SUPPLIED DATA —
-- ==== Sys2Proof/Machine/Step.lean ====
section
/-! DEFINITION. One step: the command at the front of the queue is carried out; an empty queue idles (log entry 1). -/

namespace Sys2Proof.Machine

/-- One step of the part. -/
def step (s : State) : Host.Outcome State Fault Refusal :=
  match s.pending with
  | [] => .next s
  | c :: rest => exec c (s.setPending rest)

/-- The command a word spells is put at the front of the queue; no word spells one (see Decode.lean). -/
def State.withFetchWord (s : State) (nbits w : Nat) : State :=
  match decodeTableWord nbits w with
  | some c => s.setPending (c :: s.pending)
  | none => s

end Sys2Proof.Machine
end

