/-- A TIMING record replaces the engine's parameters, or is refused with RANGE for a value outside the ranges of R86
(R86, R87). A TIMESET record sets the counter, steps the epoch, empties the block and makes its TIME_STEP report (R49,
R50), or is refused with RANGE for the nanoseconds and with BUSY in a qualified state. A SYNTH record disables the
synthesizer, or enables one that is OFF, which locks for 2 ms (R57, R58); settings outside the ranges and frequencies
of R57 are refused with RANGE, and new settings for one that runs with BUSY. An applied record counts, and its
RECORD_RESULT of outcome 0 follows TIME_STEP, where the ring has room (R154, R156). A refusal has its counter and its
result, and changes nothing else (R154; the reports' sequences, log entry 19). -/
def Obligations.TimeRecords : Prop :=
  (∀ (s : State) (id : Nat) (r : LineRequest) (a : Nat) (d : Line), RecordNext s id r 0x06 a → d = seen r →
    1 ≤ field d 5 1 → field d 5 1 ≤ 64 → 100 ≤ field d 10 2 → field d 10 2 ≤ 5000 →
    -1000000 ≤ signedField d 12 4 → signedField d 12 4 ≤ 1000000 → 1 ≤ field d 16 4 → field d 16 4 ≤ 100000000 →
    1000 ≤ field d 20 4 → field d 20 4 ≤ 100000000 → 1 ≤ field d 24 4 → field d 24 4 ≤ field d 20 4 →
    1 ≤ field d 8 1 → field d 8 1 ≤ 16 → 1 ≤ field d 9 1 → field d 9 1 ≤ 60 → 1 ≤ field d 28 2 →
    field d 28 2 ≤ 10000 → 1000 ≤ field d 30 4 → field d 30 4 ≤ 100000000 →
    ∃ t, exec .timingRecord s = .next t ∧ t.xfer = { s.xfer with
        params := ⟨a, field d 5 1, field d 10 2, signedField d 12 4, field d 16 4, field d 6 1, field d 7 1,
          field d 20 4, field d 24 4, field d 8 1, field d 9 1, field d 28 2, field d 30 4⟩ } ∧
      RecordDone s t 0 r ∧ OnlyChanges [.xfer, .rep, .path, .dec] s t) ∧
  (∀ (s : State) (id : Nat) (r : LineRequest) (a : Nat) (d : Line), RecordNext s id r 0x06 a → d = seen r →
    field d 5 1 = 0 ∨ 64 < field d 5 1 ∨ field d 10 2 < 100 ∨ 5000 < field d 10 2 ∨ signedField d 12 4 < -1000000 ∨
      1000000 < signedField d 12 4 ∨ field d 16 4 = 0 ∨ 100000000 < field d 16 4 ∨ field d 20 4 < 1000 ∨
      100000000 < field d 20 4 ∨ field d 24 4 = 0 ∨ 100000000 < field d 24 4 ∨ field d 20 4 < field d 24 4 ∨
      field d 8 1 = 0 ∨ 16 < field d 8 1 ∨ field d 9 1 = 0 ∨ 60 < field d 9 1 ∨ field d 28 2 = 0 ∨
      10000 < field d 28 2 ∨ field d 30 4 < 1000 ∨ 100000000 < field d 30 4 → RefusedRange .timingRecord s r) ∧
  (∀ (s : State) (id : Nat) (r : LineRequest) (a : Nat) (d : Line), RecordNext s id r 0x07 a → d = seen r →
    (999999999 < field d 16 4 → RefusedRange .timesetRecord s r) ∧
    (field d 16 4 ≤ 999999999 → qualifiedState s.xfer.state = true → RefusedBusy .timesetRecord s r) ∧
    (field d 16 4 ≤ 999999999 → qualifiedState s.xfer.state = false → ∃ t, exec .timesetRecord s = .next t ∧
      t.time = { s.time with
        seconds := field d 8 6, nanoseconds := field d 16 4, fraction := 0, epoch := s.time.epoch + 1
        timesets := satInc s.time.timesets } ∧
      t.xfer = { s.xfer with block := [] } ∧
      ReportAmong s t 0 (timeNow t) 0x06 ([⟨16, 1, 1⟩, ⟨17, 1, 0⟩, ⟨18, 2, t.time.epoch.toNat⟩, ⟨20, 4, 0⟩] ++
        stampFields 24 32 (timeNow s) ++ stampFields 40 48 (timeNow t)) ∧
      RecordDone s t 1 r ∧ OnlyChanges [.time, .xfer, .rep, .path, .dec] s t)) ∧
  ∀ (s : State) (id : Nat) (r : LineRequest) (a n m p : Nat) (d : Line), RecordNext s id r 0x08 a → d = seen r →
    n = field d 5 1 → m = field d 6 1 → p = field d 7 1 →
    (n = 0 ∨ 16 < n ∨ m < 8 ∨ 255 < m ∨ p = 0 ∨ 64 < p ∨ 40 < 2 * n ∨ 20 * n < 40 ∨ 40 * m < 600 * n ∨
      1200 * n < 40 * m → RefusedRange .synthRecord s r) ∧
    (1 ≤ n → n ≤ 16 → 8 ≤ m → m ≤ 255 → 1 ≤ p → p ≤ 64 → 2 * n ≤ 40 → 40 ≤ 20 * n → 600 * n ≤ 40 * m →
      40 * m ≤ 1200 * n →
    (flagField d 4 = false → ∃ t, exec .synthRecord s = .next t ∧
      t.time = { s.time with synth := ⟨n, m, p, false, .off, none⟩ } ∧ RecordDone s t 0 r ∧
      OnlyChanges [.time, .rep, .path, .dec] s t) ∧
    (flagField d 4 = true → s.time.synth.state = .off → ∃ t, exec .synthRecord s = .next t ∧
      t.time = { s.time with synth := ⟨n, m, p, true, .locking, some (s.oscillator + 80000)⟩ } ∧ RecordDone s t 0 r ∧
      OnlyChanges [.time, .rep, .path, .dec] s t) ∧
    (flagField d 4 = true → s.time.synth.state ≠ .off → n = s.time.synth.n → m = s.time.synth.m → p = s.time.synth.p →
      ∃ t, exec .synthRecord s = .next t ∧ RecordDone s t 0 r ∧ OnlyChanges [.rep, .path, .dec] s t) ∧
    (flagField d 4 = true → s.time.synth.state ≠ .off → (n ≠ s.time.synth.n ∨ m ≠ s.time.synth.m ∨ p ≠ s.time.synth.p) →
      RefusedBusy .synthRecord s r))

PROBLEM TO WORK ON —
Looking at the entries above, state how many lines contain "false"; give the number alone.

WRITTEN SOLUTION —
3